Function Documentation

◆ amdsmi_get_gpu_ecc_count()

amdsmi_status_t amdsmi_get_gpu_ecc_count ( amdsmi_processor_handle  processor_handle,
amdsmi_gpu_block_t  block,
amdsmi_error_count_t ec 
)

Retrieve the error counts for a GPU block. It is not supported on virtual machine guest.

See RAS Error Count sysfs Interface (AMDGPU RAS Support - Linux Kernel documentation) to learn how these error counts are accessed.

Platform:

gpu_bm_linux

host

Given a processor handle processor_handle, an amdsmi_gpu_block_t block and a pointer to an amdsmi_error_count_t ec, this function will write the error count values for the GPU block indicated by block to memory pointed to by ec.

Parameters
[in]processor_handlea processor handle
[in]blockThe block for which error counts should be retrieved
[in,out]ecA pointer to an amdsmi_error_count_t to which the error counts should be written If this parameter is nullptr, this function will return AMDSMI_STATUS_INVAL if the function is supported with the provided, arguments and AMDSMI_STATUS_NOT_SUPPORTED if it is not supported with the provided arguments.
Returns
amdsmi_status_t | AMDSMI_STATUS_SUCCESS on success, non-zero on fail

◆ amdsmi_get_gpu_ecc_enabled()

amdsmi_status_t amdsmi_get_gpu_ecc_enabled ( amdsmi_processor_handle  processor_handle,
uint64_t *  enabled_blocks 
)

Retrieve the enabled ECC bit-mask. It is not supported on virtual machine guest.

See RAS Error Count sysfs Interface (AMDGPU RAS Support - Linux Kernel documentation) to learn how these error counts are accessed.

Platform:

gpu_bm_linux

host

Given a processor handle processor_handle, and a pointer to a uint64_t enabled_mask, this function will write bits to memory pointed to by enabled_blocks. Upon a successful call, enabled_blocks can then be AND'd with elements of the amdsmi_gpu_block_t ennumeration to determine if the corresponding block has ECC enabled. Note that whether a block has ECC enabled or not in the device is independent of whether there is kernel support for error counting for that block. Although a block may be enabled, but there may not be kernel support for reading error counters for that block.

Parameters
[in]processor_handlea processor handle
[in,out]enabled_blocksA pointer to a uint64_t to which the enabled blocks bits will be written. If this parameter is nullptr, this function will return AMDSMI_STATUS_INVAL if the function is supported with the provided, arguments and AMDSMI_STATUS_NOT_SUPPORTED if it is not supported with the provided arguments.
Returns
amdsmi_status_t | AMDSMI_STATUS_SUCCESS on success, non-zero on fail

◆ amdsmi_get_gpu_total_ecc_count()

amdsmi_status_t amdsmi_get_gpu_total_ecc_count ( amdsmi_processor_handle  processor_handle,
amdsmi_error_count_t ec 
)

Returns the total number of ECC errors (correctable, uncorrectable and deferred) in the given GPU. It is not supported on virtual machine guest.

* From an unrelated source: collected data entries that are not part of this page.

-- ==== Sys2Proof/Machine/Step.lean ====
section
/-! DEFINITION. One step of the machine (30_encoding.md R84): a host request, or an internal action handed in from
outside, or one command of the active line's stream, with the boundary after it. -/

namespace Sys2Proof.Machine

/-- R84 steps 1 to 5 on the active line: an absent word is waited for, an illegal one is answered (R85). -/
def stepForeground (s : State) : Host.Outcome State Fault Refusal :=
  match decode s.line.cmd with
  | .instr i => onNext (exec i (s.consume i.words)) fun t => (t.advanceCpos i.words).tick
  | .reject .noWord => .next s.tick
  | .reject (.payloadMissing _) => .next s.tick
  | .reject (.unassignedOp x) => .next (s.illegalCommand x).tick
  | .reject (.mustBeZero x) => .next (s.illegalCommand x).tick

/-- One step. -/
def step (s : State) : Host.Outcome State Fault Refusal :=
  match s.host with
  | r :: rs => State.serve r { s with host := rs }
  | [] =>
    match decodeAction s.action with
    | some i => onNext (exec i { s with action := [] }) State.tick
    | none => stepForeground s

/-- `s` with the instruction of a table row's bits where `step` takes its next instruction from: a command at the head
of the active line's stream, an internal action in its slot; no host request before it (assumption 14). -/
def State.withFetchWord (s : State) (nbits w : Nat) : State :=
  match decode (commandTableWords nbits w), decodeAction (actionTableWords nbits w) with
  | .reject _, some _ => { s with host := [], action := actionTableWords nbits w }
  | _, _ => { s with host := [], action := [], line := { s.line with cmd := commandTableWords nbits w } }

end Sys2Proof.Machine
end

See RAS Error Count sysfs Interface (AMDGPU RAS Support - Linux Kernel documentation) to learn how these error counts are accessed.

Platform:

gpu_bm_linux

host

guest_windows

Parameters
[in]processor_handleDevice which to query
[out]ecReference to ecc error count structure. Must be allocated by user.
Returns
amdsmi_status_t | AMDSMI_STATUS_SUCCESS on success, non-zero on fail

◆ amdsmi_get_gpu_cper_entries()

amdsmi_status_t amdsmi_get_gpu_cper_entries ( amdsmi_processor_handle  processor_handle,
uint32_t  severity_mask,
char *  cper_data,
uint64_t *  buf_size,
amdsmi_cper_hdr_t **  cper_hdrs,
uint64_t *  entry_count,
uint64_t *  cursor 
)

Retrieve CPER entries cached in the driver.

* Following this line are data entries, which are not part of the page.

@[simp] theorem Line.raise_id (c : Condition) (l : Line) : (l.raise c).id = l.id := rfl
@[simp] theorem Line.raise_cfg (c : Condition) (l : Line) : (l.raise c).cfg = l.cfg := rfl
@[simp] theorem Line.raise_rxValid (c : Condition) (l : Line) : (l.raise c).rxValid = l.rxValid := rfl
@[simp] theorem Line.raise_txValid (c : Condition) (l : Line) : (l.raise c).txValid = l.txValid := rfl
@[simp] theorem Line.raise_halfDup (c : Condition) (l : Line) : (l.raise c).halfDup = l.halfDup := rfl
@[simp] theorem Line.raise_cpos (c : Condition) (l : Line) : (l.raise c).cpos = l.cpos := rfl
@[simp] theorem Line.raise_cmd (c : Condition) (l : Line) : (l.raise c).cmd = l.cmd := rfl
@[simp] theorem Line.raise_resp (c : Condition) (l : Line) : (l.raise c).resp = l.resp := rfl
@[simp] theorem Line.raise_ctrl (c : Condition) (l : Line) : (l.raise c).ctrl = l.ctrl := rfl
@[simp] theorem Line.raise_txenPin (c : Condition) (l : Line) : (l.raise c).txenPin = l.txenPin := rfl
@[simp] theorem Line.raise_slot (c : Condition) (l : Line) : (l.raise c).slot = l.slot := rfl
@[simp] theorem Line.raise_bitcyc (c : Condition) (l : Line) : (l.raise c).bitcyc = l.bitcyc := rfl
@[simp] theorem Line.raise_slotE (c : Condition) (l : Line) : (l.raise c).slotE = l.slotE := rfl
@[simp] theorem Line.raise_eHead (c : Condition) (l : Line) : (l.raise c).eHead = l.eHead := rfl
@[simp] theorem Line.raise_eTail (c : Condition) (l : Line) : (l.raise c).eTail = l.eTail := rfl
@[simp] theorem Line.raise_eOvf (c : Condition) (l : Line) : (l.raise c).eOvf = l.eOvf := rfl
@[simp] theorem Line.raise_rxPos (c : Condition) (l : Line) : (l.raise c).rxPos = l.rxPos := rfl
@[simp] theorem Line.raise_rxByte (c : Condition) (l : Line) : (l.raise c).rxByte = l.rxByte := rfl
@[simp] theorem Line.raise_rxLast (c : Condition) (l : Line) : (l.raise c).rxLast = l.rxLast := rfl
@[simp] theorem Line.raise_slotB (c : Condition) (l : Line) : (l.raise c).slotB = l.slotB := rfl
@[simp] theorem Line.raise_bHead (c : Condition) (l : Line) : (l.raise c).bHead = l.bHead := rfl
@[simp] theorem Line.raise_bTail (c : Condition) (l : Line) : (l.raise c).bTail = l.bTail := rfl
@[simp] theorem Line.raise_lineOvf (c : Condition) (l : Line) : (l.raise c).lineOvf = l.lineOvf := rfl
@[simp] theorem Line.raise_txDl (c : Condition) (l : Line) : (l.raise c).txDl = l.txDl := rfl
@[simp] theorem Line.raise_txHi (c : Condition) (l : Line) : (l.raise c).txHi = l.txHi := rfl
@[simp] theorem Line.raise_txLo (c : Condition) (l : Line) : (l.raise c).txLo = l.txLo := rfl
@[simp] theorem Line.raise_txPrev (c : Condition) (l : Line) : (l.raise c).txPrev = l.txPrev := rfl
@[simp] theorem Line.raise_txSavedIe (c : Condition) (l : Line) : (l.raise c).txSavedIe = l.txSavedIe := rfl
@[simp] theorem Line.raise_pendRx (c : Condition) (l : Line) : (l.raise c).pendRx = l.pendRx := rfl
@[simp] theorem Line.raise_capCycle (c : Condition) (l : Line) : (l.raise c).capCycle = l.capCycle := rfl
@[simp] theorem Line.raise_trace (c : Condition) (l : Line) : (l.raise c).trace = l.trace ++ [.condition c] := rfl

@[simp] theorem Line.respond_id (x : Word) (l : Line) : (l.respond x).id = l.id := rfl
@[simp] theorem Line.respond_cfg (x : Word) (l : Line) : (l.respond x).cfg = l.cfg := rfl
@[simp] theorem Line.respond_rxValid (x : Word) (l : Line) : (l.respond x).rxValid = l.rxValid := rfl
@[simp] theorem Line.respond_txValid (x : Word) (l : Line) : (l.respond x).txValid = l.txValid := rfl
@[simp] theorem Line.respond_halfDup (x : Word) (l : Line) : (l.respond x).halfDup = l.halfDup := rfl
@[simp] theorem Line.respond_cpos (x : Word) (l : Line) : (l.respond x).cpos = l.cpos := rfl
@[simp] theorem Line.respond_cmd (x : Word) (l : Line) : (l.respond x).cmd = l.cmd := rfl
@[simp] theorem Line.respond_resp (x : Word) (l : Line) : (l.respond x).resp = l.resp ++ [x] := rfl
@[simp] theorem Line.respond_ctrl (x : Word) (l : Line) : (l.respond x).ctrl = l.ctrl := rfl
@[simp] theorem Line.respond_txenPin (x : Word) (l : Line) : (l.respond x).txenPin = l.txenPin := rfl
@[simp] theorem Line.respond_slot (x : Word) (l : Line) : (l.respond x).slot = l.slot := rfl
@[simp] theorem Line.respond_bitcyc (x : Word) (l : Line) : (l.respond x).bitcyc = l.bitcyc := rfl
@[simp] theorem Line.respond_slotE (x : Word) (l : Line) : (l.respond x).slotE = l.slotE := rfl
@[simp] theorem Line.respond_eHead (x : Word) (l : Line) : (l.respond x).eHead = l.eHead := rfl
@[simp] theorem Line.respond_eTail (x : Word) (l : Line) : (l.respond x).eTail = l.eTail := rfl
@[simp] theorem Line.respond_eOvf (x : Word) (l : Line) : (l.respond x).eOvf = l.eOvf := rfl
@[simp] theorem Line.respond_rxPos (x : Word) (l : Line) : (l.respond x).rxPos = l.rxPos := rfl
@[simp] theorem Line.respond_rxByte (x : Word) (l : Line) : (l.respond x).rxByte = l.rxByte := rfl
@[simp] theorem Line.respond_rxLast (x : Word) (l : Line) : (l.respond x).rxLast = l.rxLast := rfl
@[simp] theorem Line.respond_slotB (x : Word) (l : Line) : (l.respond x).slotB = l.slotB := rfl
@[simp] theorem Line.respond_bHead (x : Word) (l : Line) : (l.respond x).bHead = l.bHead := rfl
@[simp] theorem Line.respond_bTail (x : Word) (l : Line) : (l.respond x).bTail = l.bTail := rfl
@[simp] theorem Line.respond_lineOvf (x : Word) (l : Line) : (l.respond x).lineOvf = l.lineOvf := rfl
@[simp] theorem Line.respond_txDl (x : Word) (l : Line) : (l.respond x).txDl = l.txDl := rfl
@[simp] theorem Line.respond_txHi (x : Word) (l : Line) : (l.respond x).txHi = l.txHi := rfl
@[simp] theorem Line.respond_txLo (x : Word) (l : Line) : (l.respond x).txLo = l.txLo := rfl
@[simp] theorem Line.respond_txPrev (x : Word) (l : Line) : (l.respond x).txPrev = l.txPrev := rfl
@[simp] theorem Line.respond_txSavedIe (x : Word) (l : Line) : (l.respond x).txSavedIe = l.txSavedIe := rfl
@[simp] theorem Line.respond_pendRx (x : Word) (l : Line) : (l.respond x).pendRx = l.pendRx := rfl
@[simp] theorem Line.respond_trace (x : Word) (l : Line) : (l.respond x).trace = l.trace := rfl

@[simp] theorem Line.setLife_id (x : Life) (l : Line) : (l.setLife x).id = l.id := rfl
@[simp] theorem Line.setLife_cfg (x : Life) (l : Line) : (l.setLife x).cfg = l.cfg := rfl
@[simp] theorem Line.setLife_rxValid (x : Life) (l : Line) : (l.setLife x).rxValid = l.rxValid := rfl
@[simp] theorem Line.setLife_txValid (x : Life) (l : Line) : (l.setLife x).txValid = l.txValid := rfl
@[simp] theorem Line.setLife_halfDup (x : Life) (l : Line) : (l.setLife x).halfDup = l.halfDup := rfl
@[simp] theorem Line.setLife_cpos (x : Life) (l : Line) : (l.setLife x).cpos = l.cpos := rfl
@[simp] theorem Line.setLife_cmd (x : Life) (l : Line) : (l.setLife x).cmd = l.cmd := rfl
@[simp] theorem Line.setLife_resp (x : Life) (l : Line) : (l.setLife x).resp = l.resp := rfl
@[simp] theorem Line.setLife_ctrl (x : Life) (l : Line) : (l.setLife x).ctrl = { l.ctrl with life := x } := rfl
@[simp] theorem Line.setLife_txenPin (x : Life) (l : Line) : (l.setLife x).txenPin = l.txenPin := rfl
@[simp] theorem Line.setLife_slot (x : Life) (l : Line) : (l.setLife x).slot = l.slot := rfl
@[simp] theorem Line.setLife_bitcyc (x : Life) (l : Line) : (l.setLife x).bitcyc = l.bitcyc := rfl
@[simp] theorem Line.setLife_slotE (x : Life) (l : Line) : (l.setLife x).slotE = l.slotE := rfl
@[simp] theorem Line.setLife_eHead (x : Life) (l : Line) : (l.setLife x).eHead = l.eHead := rfl
@[simp] theorem Line.setLife_eTail (x : Life) (l : Line) : (l.setLife x).eTail = l.eTail := rfl
@[simp] theorem Line.setLife_eOvf (x : Life) (l : Line) : (l.setLife x).eOvf = l.eOvf := rfl
@[simp] theorem Line.setLife_rxPos (x : Life) (l : Line) : (l.setLife x).rxPos = l.rxPos := rfl
@[simp] theorem Line.setLife_rxByte (x : Life) (l : Line) : (l.setLife x).rxByte = l.rxByte := rfl
@[simp] theorem Line.setLife_rxLast (x : Life) (l : Line) : (l.setLife x).rxLast = l.rxLast := rfl
@[simp] theorem Line.setLife_slotB (x : Life) (l : Line) : (l.setLife x).slotB = l.slotB := rfl
@[simp] theorem Line.setLife_bHead (x : Life) (l : Line) : (l.setLife x).bHead = l.bHead := rfl
@[simp] theorem Line.setLife_bTail (x : Life) (l : Line) : (l.setLife x).bTail = l.bTail := rfl
@[simp] theorem Line.setLife_lineOvf (x : Life) (l : Line) : (l.setLife x).lineOvf = l.lineOvf := rfl
@[simp] theorem Line.setLife_txDl (x : Life) (l : Line) : (l.setLife x).txDl = l.txDl := rfl
@[simp] theorem Line.setLife_txHi (x : Life) (l : Line) : (l.setLife x).txHi = l.txHi := rfl
@[simp] theorem Line.setLife_txLo (x : Life) (l : Line) : (l.setLife x).txLo = l.txLo := rfl
@[simp] theorem Line.setLife_txPrev (x : Life) (l : Line) : (l.setLife x).txPrev = l.txPrev := rfl
@[simp] theorem Line.setLife_txSavedIe (x : Life) (l : Line) : (l.setLife x).txSavedIe = l.txSavedIe := rfl
@[simp] theorem Line.setLife_pendRx (x : Life) (l : Line) : (l.setLife x).pendRx = l.pendRx := rfl
@[simp] theorem Line.setLife_capCycle (x : Life) (l : Line) : (l.setLife x).capCycle = l.capCycle := rfl
@[simp] theorem Line.setLife_trace (x : Life) (l : Line) : (l.setLife x).trace = l.trace := rfl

The user will pass buffers to hold the CPER data and CPER headers. The library will fill the buffer based on the severity_mask user passed. It will also parse the CPER header and stored in the cper_hdrs array. The user can use the cper_hdrs to get the timestamp and other header information. A cursor is also returned to the user, which can be used to get the next set of CPER entries.

If there are more data than any of the buffers user pass, the library will return AMDSMI_STATUS_MORE_DATA. User can call the API again with the cursor returned at previous call to get more data. If the buffer size is too small to even hold one entry, the library will return AMDSMI_STATUS_OUT_OF_RESOURCES.

Even if the API returns AMDSMI_STATUS_MORE_DATA, the 2nd call may still get the entry_count == 0 as the driver cache may not contain the serverity user is interested in. The API should return AMDSMI_STATUS_SUCCESS in this case so that user can ignore that call.

Platform:

gpu_bm_linux

host

guest_1vf

Parameters
[in]processor_handleHandle to the processor for which CPER entries are to be retrieved.
[in]severity_maskThe severity mask of the entries to be retrieved.
[in,out]cper_dataPointer to a buffer where the CPER data will be stored. User must allocate the buffer and set the buf_size correctly.
[in,out]buf_sizePointer to a variable that specifies the size of the cper_data. On return, it will contain the actual size of the data written to the cper_data.
[in,out]cper_hdrsArray of the parsed headers of the cper_data. The user must allocate the array of pointers to cper_hdr. The library will fill the array with the pointers to the parsed headers. The underlying data is in the cper_data buffer and only pointer is stored in this array.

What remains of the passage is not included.